Así pues, incluso en este único ejemplo donde se dan “resultados
experimentales”, éstos han sido obtenidos de un falso experimento.
¡Nadie hizo rodar la bola mencionada, pues jamás hubiera podido obtener tales
resultados!».
«He descubierto algo más —proseguí—. Si abrimos el libro al azar, y leemos las
frases de esa página, podré hacerles ver lo que pasa, a saber, que no es ciencia,
sino memorismo, en todos los casos. Así pues, soy lo bastante osado como para
hojear el libro, abrirlo al azar delante de ustedes, señalar un párrafo cualquiera,
leerlo y hacerles ver lo que digo».
Dije: «¿Tenemos ciencia aquí? ¡No! Lo único que tenemos es la explicación del
significado de una palabra por medio de otras palabras.
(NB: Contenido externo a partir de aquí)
theorem dataAddrs_linesUpTo {a : Addr} {d : List Byte} {k : Nat} (hr : a.toNat + d.length ≤ 2 ^ 32) (hk : k ≤ chunkCount d.length)
    (ls : List Line) :
    dataAddrs 0#16 (linesUpTo a d k ++ ls) = (List.range k).map (chunkAddr a) ++ dataAddrs (bankBefore a k) ls := by
  induction k generalizing ls with
  | zero => rfl
  | succ k ih =>
    rw [linesUpTo, List.append_assoc, ih (Nat.le_of_succ_le hk), dataAddrs_chunkLines (chunkAddr_lt hr hk), bankBefore]
    simp [List.range_succ]

/-- Settles O49: the chunks are the data cut up, and every Data line stands under the bank its chunk starts in. -/
theorem outputReconstructsTheBlock : Obligations.OutputReconstructsTheBlock := by
  refine fun a d hr => ⟨?_, ?_⟩
  · rw [dataPayloads_encodeLines, ← dataPayloads_linesUpTo a, dataPayloads_linesUpTo_flatten, take_chunkCount]
  · rw [encodeLines, dataAddrs_linesUpTo hr le_rfl, dataAddrs, decodeLine_eofLine]
    simp [dataAddrs, chunkAddr]

end Sys2Proof.Block

namespace Sys2Proof.Reader

theorem imageWriteBytes_append (m : Image) (x : Nat) (bs cs : List Byte) :
    imageWriteBytes m x (bs ++ cs) = imageWriteBytes (imageWriteBytes m x bs) (x + bs.length) cs := by
  induction bs generalizing m x with
  | nil => rfl
  | cons b bs ih => rw [List.cons_append, imageWriteBytes, imageWriteBytes, ih, List.length_cons, Nat.add_right_comm, Nat.add_assoc]

theorem readLines_elaLine (b u : Half) (m : Image) (ls : List Line) : readLines b m (elaLine u :: ls) = readLines u m ls := by
  simp [readLines, elaLine, Config.tEla]

theorem readLines_eofLine (b : Half) (m : Image) (ls : List Line) : readLines b m (eofLine :: ls) = some m := by
  simp [readLines, eofLine_eq, Config.tEla, Config.tData, Config.tEof]

theorem readLines_dataLine {a : Addr} {d : List Byte} {k : Nat} (h : Block.chunkAddr a k < 2 ^ 32) (m : Image) (ls : List Line) :
    readLines (Block.chunkBank a k) m (Block.dataLine a d k :: ls)
      = readLines (Block.chunkBank a k) (imageWriteBytes m (Block.chunkAddr a k) (Block.chunkBytes d k)) ls := by
  simp only [readLines, Block.dataLine, parseLine_formatLine, Block.chunkBytes_length, Block.chunkLen_toNat,
    Block.chunkBank_mul_add_chunkLower h]
  rfl

/-- Iteration k starts with the bank before it in force and places its chunk at the chunk's address. -/
theorem readLines_chunkLines {a : Addr} {d : List Byte} {k : Nat} (h : Block.chunkAddr a k < 2 ^ 32) (m : Image) (ls : List Line) :
    readLines (Block.bankBefore a k) m (Block.chunkLines a d k ++ ls)
      = readLines (Block.chunkBank a k) (imageWriteBytes m (Block.chunkAddr a k) (Block.chunkBytes d k)) ls := by
  rw [Block.chunkLines]
  by_cases hb : Block.chunkBank a k = Block.bankBefore a k
  · rw [Block.elaLines_of_eq hb, ← hb]
    exact readLines_dataLine h m ls
  · rw [Block.elaLines_of_ne hb]
    exact (readLines_elaLine ..).trans (readLines_dataLine h m ls)

/-- After k iterations the reader has placed the first 32k bytes of the data. -/
theorem readLines_linesUpTo {a : Addr} {d : List Byte} {k : Nat} (hr : a.toNat + d.length ≤ 2 ^ 32)
    (hk : k ≤ Block.chunkCount d.length) (ls : List Line) :
    readLines 0#16 [] (Block.linesUpTo a d k ++ ls)
      = readLines (Block.bankBefore a k) (imageWriteBytes [] a.toNat (d.take (32 * k))) ls := by
  induction k generalizing ls with
  | zero => rfl
  | succ k ih =>
    have hfull : (d.take (32 * k)).length = 32 * k := List.length_take_of_le (Block.lt_chunkCount.1 hk).le
    rw [Block.linesUpTo, List.append_assoc, ih (Nat.le_of_succ_le hk), readLines_chunkLines (Block.chunkAddr_lt hr hk),
      Nat.mul_succ, List.take_add, ← Block.chunkBytes_eq_take_drop, imageWriteBytes_append, hfull]
    rfl

/-- The reader of an ENCODE result places the data from the start address on. -/
theorem readAll_encodeLines {a : Addr} {d : List Byte} (hr : a.toNat + d.length ≤ 2 ^ 32) :
    readAll (Block.encodeLines a d) = some (imageWriteBytes [] a.toNat d) := by
  rw [readAll, Block.encodeLines, readLines_linesUpTo hr le_rfl, readLines_eofLine, Block.take_chunkCount]

/-- Settles O50: the image is the data written from the start address on into the empty image. -/
theorem readerRecoversTheBlock : Obligations.ReaderRecoversTheBlock := by
  refine fun a d hr => ⟨_, readAll_encodeLines hr, imageWf_imageWriteBytes rfl, fun x => ?_⟩
  rw [imageRead_imageWriteBytes rfl]
  by_cases hx : a.toNat ≤ x
  · by_cases hend : x < a.toNat + d.length
    · rw [if_pos ⟨hx, hend⟩, if_pos hx]
    · rw [if_neg fun h => hend h.2, if_pos hx, List.getElem?_eq_none (by omega)]
      rfl
  · rw [if_neg fun h => hx h.1, if_neg hx]
    rfl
Nada se ha dicho acerca
de la naturaleza, ni cuáles son los cristales que producen luz al comprimirlos, ni
por qué producen luz. ¿Han visto ustedes a algún estudiante ir a casa y
comprobarlo? No
puede».
Entonces ocurrió algo que para mí fue totalmente inesperado. Uno de los
estudiantes se levantó y dijo: «Yo soy uno de los dos estudiantes a quienes
aludió el Sr. Feynman al final de su charla. Yo no me he educado en Brasil; yo
me he educado en Alemania, y acabo de llegar a Brasil este año».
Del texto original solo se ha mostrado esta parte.